Every day, thousands of stories compete for the Hacker News front page. I wanted to detect trending topics before they blow up — using nothing but public APIs and a bit of Python.

Here's how I built a simple HN trend detector, and what I learned about the data along the way.

The HN Firebase API

Hacker News runs on a public Firebase API. No auth needed. The two endpoints that matter:

import requests

# Get current top 500 story IDs
top_ids = requests.get("https://hacker-news.firebaseio.com/v0/topstories.json").json()

# Get details for a single story
story = requests.get(f"https://hacker-news.firebaseio.com/v0/item/{top_ids[0]}.json").json()
print(story["title"], story["score"], story["descendants"])  # descendants = comment count

This gives you title, score, author, timestamp, comment count, and URL for every item. Simple, but powerful.

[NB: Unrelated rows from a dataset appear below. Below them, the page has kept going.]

@[simp] theorem State.setResult_canon (s : State) (c : CtxId) (engine op : Nat) (f : Nat → Nat) (hs : s.canon) : (State.setResult s c engine op f).canon := by
  simp (maxDischargeDepth := 30) [State.setResult, hs]

@[simp] theorem State.tokenizeEff_canon (s : State) (c : CtxId) (q : SeqId) (x : TokCmd) (hs : s.canon) : (State.tokenizeEff s c q x).canon := by
  unfold State.tokenizeEff
  split
  · exact hs
  · dsimp only
    split <;> split <;> simp (maxDischargeDepth := 30) +contextual [hs]

@[simp] theorem State.detokEff_canon (s : State) (c : CtxId) (x : DetokCmd) (hs : s.canon) : (State.detokEff s c x).canon := by
  unfold State.detokEff
  split
  · exact hs
  · generalize detokenize _ _ _ _ _ = r
    dsimp only
    split <;> simp (maxDischargeDepth := 30) +contextual [hs]

@[simp] theorem State.setGState_canon (s : State) (c : CtxId) (x : GrammarCmd) (g : GState) (hs : s.canon) : (State.setGState s c x g).canon := by
  unfold State.setGState
  (repeat' split) <;> simp (maxDischargeDepth := 30) [hs]

@[simp] theorem State.releaseSlot_canon (s : State) (slot : Nat) (hs : s.canon) : (State.releaseSlot s slot).canon := by
  simp (maxDischargeDepth := 30) [State.releaseSlot, hs]

@[simp] theorem State.discardStream_canon (s : State) (slot : Nat) (hs : s.canon) : (State.discardStream s slot).canon := by
  simp (maxDischargeDepth := 30) [State.discardStream, hs]

@[simp] theorem State.modServing_canon (s : State) (c : CtxId) (f : Serving → Serving) (hs : s.canon) : (State.modServing s c f).canon := by
  simp (maxDischargeDepth := 30) [State.modServing, hs]

@[simp] theorem State.settleSlot_canon (s : State) (c : CtxId) (slot : Nat) (code : Code) (hs : s.canon) : (State.settleSlot s c slot code).canon := by
  unfold State.settleSlot
  (repeat' (first | (simp (maxDischargeDepth := 30) [hs]; done) | split | (refine foldl_canon _ (fun _ _ hs => ?_) _ _ ?_) | dsimp only))

@[simp] theorem State.endSlot_canon (s : State) (c : CtxId) (slot : Nat) (code : Code) (reason : Nat) (discard : Bool) (hs : s.canon) : (State.endSlot s c slot code reason discard).canon := by
  simp (maxDischargeDepth := 30) [State.endSlot, hs]

@[simp] theorem State.putRows_canon (s : State) (slot first : Nat) (m : Model) (lo hi : Nat) (row : Nat → Nat → Bytes) (hs : s.canon) : (State.putRows s slot first m lo hi row).canon := by
  simp (maxDischargeDepth := 30) +contextual [State.putRows, hs]

@[simp] theorem State.moveRows_canon (s : State) (c : CtxId) (slot : Nat) (model : U32) (first pages lo hi : Nat) (hs : s.canon) : (State.moveRows s c slot model first pages lo hi).canon := by
  unfold State.moveRows
  (repeat' (first | (simp (maxDischargeDepth := 30) [hs]; done) | split | (refine foldl_canon _ (fun _ _ hs => ?_) _ _ ?_) | dsimp only))

@[simp] theorem State.moveStaged_canon (s : State) (c : CtxId) (hs : s.canon) : (State.moveStaged s c).canon := by
  unfold State.moveStaged
  (repeat' (first | (simp (maxDischargeDepth := 30) [hs]; done) | split | (refine foldl_canon _ (fun _ _ hs => ?_) _ _ ?_) | dsimp only))

@[simp] theorem State.freeOne_canon (s : State) (c : CtxId) (slot : Nat) (hs : s.canon) : (State.freeOne s c slot).canon := by
  unfold State.freeOne
  simp only []
  (repeat' split) <;> simp (maxDischargeDepth := 30) [hs]

@[simp] theorem State.takePause_canon (s : State) (c : CtxId) (p : Pausing) (hs : s.canon) : (State.takePause s c p).canon := by
  unfold State.takePause
  simp only []
  (repeat' split) <;> simp (maxDischargeDepth := 30) [hs]

@[simp] theorem State.boundaryFrees_canon (s : State) (c : CtxId) (hs : s.canon) : (State.boundaryFrees s c).canon := by
  unfold State.boundaryFrees
  (repeat' (first | (simp (maxDischargeDepth := 30) [hs]; done) | split | (refine foldl_canon _ (fun _ _ hs => ?_) _ _ ?_) | dsimp only))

Detecting Velocity, Not Just Score

A story with 300 points after 12 hours is stale. A story with 80 points after 40 minutes is exploding. The key metric is points per hour:

import time

def velocity(story):
    age_hours = (time.time() - story["time"]) / 3600
    if age_hours < 0.1:
        return 0  # too new to judge
    return story["score"] / age_hours

# Fetch top 30 stories and rank by velocity
stories = []
for sid in top_ids[:30]:
    s = requests.get(f"https://hacker-news.firebaseio.com/v0/item/{sid}.json").json()
    s["velocity"] = velocity(s)
    stories.append(s)

stories.sort(key=lambda s: s["velocity"], reverse=True)

for s in stories[:10]:
    print(f"{s[\"velocity\"]:.1f} pts/hr | {s[\"score\"]} pts | {s[\"title\"]}")

Sample output:

142.3 pts/hr | 87 pts | Show HN: I made a tool that...
 98.1 pts/hr | 203 pts | The hidden cost of...
 67.4 pts/hr | 312 pts | Why we switched from...

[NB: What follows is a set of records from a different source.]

-- ==== Sys2Proof/Laws/CanonExec.lean ====
section
/-! SUPPORT. Every command keeps the memory in its canonical form. -/

namespace Sys2Proof.Machine

theorem State.claimPoison_canon (s : State) (c : CtxId) (rest : Access → Option (State → State))
    (h : ∀ a f, rest a = some f → ∀ t, t.canon → (f t).canon) : ∀ a f, s.claimPoison c rest a = some f → ∀ t, t.canon → (f t).canon := by
  intro a f hf t ht
  unfold State.claimPoison at hf
  split at hf
  · cases hf; simp [ht]
  · exact h a f hf t ht

theorem State.noPoison_canon : ∀ a f, State.noPoisonRule a = some f → ∀ t, t.canon → (f t).canon := by
  intro a f hf; cases hf

theorem State.loadrPoison_canon (c : CtxId) (x : Loadr) : ∀ a f, State.loadrPoison c x a = some f → ∀ t, t.canon → (f t).canon := by
  intro a f hf t ht
  unfold State.loadrPoison at hf
  split at hf
  · split at hf
    · cases hf
    · cases hf
      refine foldl_canon _ (fun u _ h => ?_) _ _ ?_
      · simp (maxDischargeDepth := 30) [h]
      · simp (maxDischargeDepth := 30) [ht]
  · cases hf

theorem State.runSteppe_canon (s : State) (c : CtxId) (w e : Bytes) (cmd : Nat) (allowed : Bool) (acc : List Access)
    (onPoison : Access → Option (State → State)) (eff : State → State) (hs : s.canon)
    (hp : ∀ a f, onPoison a = some f → ∀ t, t.canon → (f t).canon) (he : ∀ t, t.canon → (eff t).canon) :
    (s.runSteppe c w e cmd allowed acc onPoison eff).canon :=
  State.runCommand_canon _ _ _ _ _ _ _ _ _ hs hp he (fun t h => by simp [h])

@[simp] theorem State.rimRows_canon (s : State) (c : CtxId) (w e : Bytes) (op : Nat) (extra : Bool) (u : RimUse)
    (row : State → Nat → List F32 → List F32) (hs : s.canon) : (s.rimRows c w e op extra u row).canon :=
  State.runSteppe_canon _ _ _ _ _ _ _ _ _ hs State.noPoison_canon (fun t h => by simp [h])

theorem State.runSeq_canon (s : State) (c : CtxId) (q : SeqId) (here : Bool) (f : State → State) (hs : s.canon) (h : (f s).canon) :
    (s.runSeq c q here f).canon := by
  unfold State.runSeq
  dsimp only
  split
  · exact hs
  · split
    · exact hs
    · split
      · simp [hs]
      · split
        · exact h
        · exact hs

theorem State.runGlen_canon (s : State) (c : CtxId) (on : State.Copies) (allowed : Bool) (acc : List Access) (eff finish : State → State) (hs : s.canon)
    (he : ∀ t, t.canon → (eff t).canon) (hf : ∀ t, t.canon → (finish t).canon) : (s.runGlen c on allowed acc eff finish).canon := by
  have h := State.runCommand_canon s c on allowed acc State.noPoisonRule eff finish none hs State.noPoison_canon he hf
  unfold State.runGlen
  (repeat' split) <;> first | exact h | simp [hs]

theorem State.runWrite_canon (s : State) (c : CtxId) (q : SeqId) (b : Bytes) (op : Nat) (eff : State → Write → U32 → State) (hs : s.canon)
    (he : ∀ t x i, t.canon → (eff t x i).canon) : (s.runWrite c q b op eff).canon := by
  unfold State.runWrite
  dsimp only
  split
  · simp [hs]
  · refine State.runGlen_canon _ _ _ _ _ _ _ hs (fun t h => ?_) (fun t h => by simp [h])
    split
    · exact h
    · exact he _ _ _ h

theorem State.runDma_canon (s : State) (c : CtxId) (q : SeqId) (b : Bytes) (allowed : Bool) (acc src : List Access)
    (eff : State → DmaEnd × State) (full : Option U32) (hs : s.canon) (he : ∀ t, t.canon → (eff t).2.canon) :
    (s.runDma c q b allowed acc src eff full).canon := by
  have h := he (s.endWait c (State.copyOf 0x0C q b)) (State.endWait_canon s c _ hs)
  unfold State.runDma
  dsimp only
  split
  · exact hs
  · split
    · simp [hs]
    · split
      · simp [hs]
      · split
        · simp [hs]
        · split
          · split <;> simp (maxDischargeDepth := 30) [hs]
          · split
            · simp [hs]
            · split <;> rename_i h' <;> rw [h'] at h <;> simp (maxDischargeDepth := 30) [h]

theorem State.receive_canon (s : State) (n : SelynPort) (h : FrameHdr) (f : State → State) (hs : s.canon) (hf : ∀ t, t.canon → (f t).canon) :
    (s.receive n h f).canon := by
  unfold State.receive
  split
  · exact hs
  · split
    · simp [hs]
    · dsimp only
      apply hf
      simp (maxDischargeDepth := 30) [hs]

Stories with high velocity in their first 1-2 hours almost always make it to #1.

Adding Comment Sentiment

HN comments are gold. A story with 200 points but hostile comments won't last. I added a simple ratio check:

def engagement_ratio(story):
    comments = story.get("descendants", 0)
    if story["score"] == 0:
        return 0
    return comments / story["score"]

Ratios above 1.5 usually mean controversy. Below 0.3 means people upvote but don't discuss — often link-heavy or self-explanatory content. The sweet spot (0.5-1.2) indicates genuine interest.

Tracking Topics Over Time

To spot trends across days, I store snapshots in SQLite:

import sqlite3
from datetime import datetime

db = sqlite3.connect("hn_trends.db")
db.execute("""CREATE TABLE IF NOT EXISTS snapshots (
    id INTEGER, title TEXT, score INTEGER, 
    comments INTEGER, velocity REAL,
    captured_at TEXT
)""")

for s in stories:
    db.execute(
        "INSERT INTO snapshots VALUES (?,?,?,?,?,?)",
        (s["id"], s["title"], s["score"],
         s.get("descendants", 0), s["velocity"],
         datetime.utcnow().isoformat())
    )
db.commit()

Run this every 30 minutes via cron, and after a week you can query for patterns:

-- Topics that appeared on front page 3+ times this week
SELECT title, COUNT(*) as appearances, MAX(score) as peak_score
FROM snapshots
WHERE captured_at > datetime("now", "-7 days")
GROUP BY id
HAVING appearances >= 3
ORDER BY peak_score DESC;

Scaling Up: When the Firebase API Isn't Enough

The Firebase API is great for real-time data, but it has limits:

No bulk export (you fetch one item at a time)
No historical data beyond current top/new/best lists
Comment trees require recursive fetching (slow for 500+ comment threads)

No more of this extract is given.